→ **RECORD SET**:
-- ==== Sys2Proof/Laws/Exec.lean ====
section
/-! SUPPORT. What `exec` does with each instruction: the one meaning it calls. -/

namespace Sys2Proof.Machine
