-- ==== Sys2Proof/Laws/PerInstr.lean ====
section
/-! SUPPORT. One statement for every instruction, lemma by lemma: the words that encode a well-formed instruction fit in 64 bits (R71, R73). -/

namespace Sys2Proof.Laws.WordsFit

/-- Every word of the instruction is below 2^64. -/
def Statement (i : Instr) : Prop := i.wf = true → ∀ w ∈ encode i, w < 2 ^ 64

/-! The limits of the operands that the words carry. -/

theorem ty_lt (t : IntTy) : t.code < 3 := by cases t <;> decide
theorem ext_lt (t : ExtW) : t.code < 3 := by cases t <;> decide
theorem ff_lt (t : FFmt) : t.code < 2 := by cases t <;> decide
theorem rm_lt (t : RmCode) : t.code < 5 := by cases t <;> decide
theorem frel_lt (t : FRel) : t.code < 4 := by cases t <;> decide
theorem conv_lt (t : Conv) : t.code < 14 := by cases t <;> decide
theorem rel_lt (t : Rel) : t.code < 6 := by cases t <;> decide
theorem wop_lt (t : Wop) : t.code < 11 := by cases t <;> decide
theorem ord_lt (t : Ord) : t.code < 5 := by cases t <;> decide
theorem amo_lt (t : AmoOp) : t.code < 10 := by cases t <;> decide
theorem scope_lt (t : Scope) : t.code < 5 := by cases t <;> decide
theorem fence_lt (t : FenceKind) : t.code < 4 := by cases t <;> decide
theorem space_lt (t : PatSpace) : t.code < 6 := by cases t <;> decide
theorem field_lt (t : PatField) : t.code < 8 := by cases t <;> decide

theorem qmask_lt {m : Nat} (h : qmaskOk m = true) : m < 16 := by
  simp only [qmaskOk, List.contains_eq_mem, List.mem_cons, List.not_mem_nil, or_false, decide_eq_true_eq] at h
  omega

/-- The word of an integer operation. -/
theorem int_fits (major fn : Nat) (ty : IntTy) (d a b : Nat) (hm : major < 256) (hf : fn < 16)
    (h : (xOk d && xOk a && xOk b) = true) : ∀ w ∈ encInt major fn ty d a b, w < 2 ^ 64 := by
  simp only [xOk, Bool.and_eq_true, decide_eq_true_eq] at h
  have ht := ty_lt ty
  simp only [encInt, List.mem_singleton, forall_eq, joinT]
  omega

/-- The word of a memory operation. -/
theorem mem_fits (major : Nat) (m : MemArgs) (hm : major < 256) (hd : memDataOk m.w m.data = true) (ha : memAddrOk m = true) :
    ∀ w ∈ encMem major m, w < 2 ^ 64 := by
  have hw := wop_lt m.w
  have ho := ord_lt m.ord
  have hd : m.data < 32 := by
    cases hm : m.w <;> simp only [hm, memDataOk, xOk, fOk, Bool.and_eq_true, decide_eq_true_eq] at hd <;> omega
  simp only [memAddrOk, xOk, immOk, Bool.and_eq_true, decide_eq_true_eq] at ha
  simp only [encMem, List.mem_singleton, forall_eq, joinM]
  omega

/-- The word of a load. -/
theorem load_fits (major : Nat) (host : Bool) (m : MemArgs) (hm : major < 256) (h : loadOk host m = true) : ∀ w ∈ encMem major m, w < 2 ^ 64 := by
  simp only [loadOk, Bool.and_eq_true] at h
  exact mem_fits major m hm h.1.2 h.2

/-- The word of a store. -/
theorem store_fits (major : Nat) (host : Bool) (m : MemArgs) (hm : major < 256) (h : storeOk host m = true) : ∀ w ∈ encMem major m, w < 2 ^ 64 := by
  simp only [storeOk, Bool.and_eq_true] at h
  exact mem_fits major m hm h.1.2 h.2

/-- The word of an atomic. -/
theorem amo_fits (major : Nat) (m : AmoArgs) (hm : major < 256) (h : amoOk m = true) : ∀ w ∈ encAmo major m, w < 2 ^ 64 := by
  have hw := amo_lt m.op
  have ho := ord_lt m.ord
  have hb := b2n_le m.wide
  simp only [amoOk, xOk, immOk, Bool.and_eq_true, decide_eq_true_eq] at h
  simp only [encAmo, List.mem_singleton, forall_eq, joinM]
  omega

/-- The word of a stream or a copy. -/
theorem q_fits (major fn : Nat) (q : QArgs) (hm : major < 256) (hf : fn < 16) (h : qOk q = true) : ∀ w ∈ encQ major fn q, w < 2 ^ 64 := by
  have h1 := b2n_le q.sat
  have h2 := b2n_le q.grp
  simp only [qOk, ctrOk, pOk, xOk, Bool.and_eq_true, decide_eq_true_eq] at h
  simp only [encQ, List.mem_singleton, forall_eq, joinQ, qFlags]
  omega

/-- The words of a block. -/
theorem block_fits (major cls : Nat) (b : BlockArgs) (hm : major < 256) (hc : cls < 16) (h : blockOk cls b = true) :
    ∀ w ∈ encBlock major cls b, w < 2 ^ 64 := by
  simp only [blockOk, Bool.and_eq_true, decide_eq_true_eq, List.all_eq_true] at h
  have h1 := b2n_le b.hold
  have h2 := b2n_le b.keep
  have h3 := b2n_le b.sat
  have hq := qmask_lt h.1.1.1.1.1.1.1.1.1.1
  simp only [encBlock, List.mem_cons, List.mem_append, List.mem_map]
  rintro w (rfl | rfl | ⟨p, hp, rfl⟩ | ⟨x, hx, rfl⟩)
  · simp only [joinK]; omega
  · exact joinWeave_lt (by simp_all)
  · have hl := List.mem_zipIdx hp
    have ht := h.1.1.1.2 p.1 (by rw [hl.2.2]; exact List.getElem_mem _)
    simp only [joinLoop]; omega
  · exact joinBind_lt (h.1.1.2 x hx)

→ **EXERCISE GOAL**: Please make an exact copy of the lines above from the line with "theorem space_lt (t" through the line with "have hb := b2n_le m.wide", both ends included.

→ **TASK ANSWER**:
theorem space_lt (t : PatSpace) : t.code < 6 := by cases t <;> decide
theorem field_lt (t : PatField) : t.code < 8 := by cases t <;> decide

theorem qmask_lt {m : Nat} (h : qmaskOk m = true) : m < 16 := by
  simp only [qmaskOk, List.contains_eq_mem, List.mem_cons, List.not_mem_nil, or_false, decide_eq_true_eq] at h
  omega

/-- The word of an integer operation. -/
theorem int_fits (major fn : Nat) (ty : IntTy) (d a b : Nat) (hm : major < 256) (hf : fn < 16)
    (h : (xOk d && xOk a && xOk b) = true) : ∀ w ∈ encInt major fn ty d a b, w < 2 ^ 64 := by
  simp only [xOk, Bool.and_eq_true, decide_eq_true_eq] at h
  have ht := ty_lt ty
  simp only [encInt, List.mem_singleton, forall_eq, joinT]
  omega

/-- The word of a memory operation. -/
theorem mem_fits (major : Nat) (m : MemArgs) (hm : major < 256) (hd : memDataOk m.w m.data = true) (ha : memAddrOk m = true) :
    ∀ w ∈ encMem major m, w < 2 ^ 64 := by
  have hw := wop_lt m.w
  have ho := ord_lt m.ord
  have hd : m.data < 32 := by
    cases hm : m.w <;> simp only [hm, memDataOk, xOk, fOk, Bool.and_eq_true, decide_eq_true_eq] at hd <;> omega
  simp only [memAddrOk, xOk, immOk, Bool.and_eq_true, decide_eq_true_eq] at ha
  simp only [encMem, List.mem_singleton, forall_eq, joinM]
  omega

/-- The word of a load. -/
theorem load_fits (major : Nat) (host : Bool) (m : MemArgs) (hm : major < 256) (h : loadOk host m = true) : ∀ w ∈ encMem major m, w < 2 ^ 64 := by
  simp only [loadOk, Bool.and_eq_true] at h
  exact mem_fits major m hm h.1.2 h.2

/-- The word of a store. -/
theorem store_fits (major : Nat) (host : Bool) (m : MemArgs) (hm : major < 256) (h : storeOk host m = true) : ∀ w ∈ encMem major m, w < 2 ^ 64 := by
  simp only [storeOk, Bool.and_eq_true] at h
  exact mem_fits major m hm h.1.2 h.2

/-- The word of an atomic. -/
theorem amo_fits (major : Nat) (m : AmoArgs) (hm : major < 256) (h : amoOk m = true) : ∀ w ∈ encAmo major m, w < 2 ^ 64 := by
  have hw := amo_lt m.op
  have ho := ord_lt m.ord
  have hb := b2n_le m.wide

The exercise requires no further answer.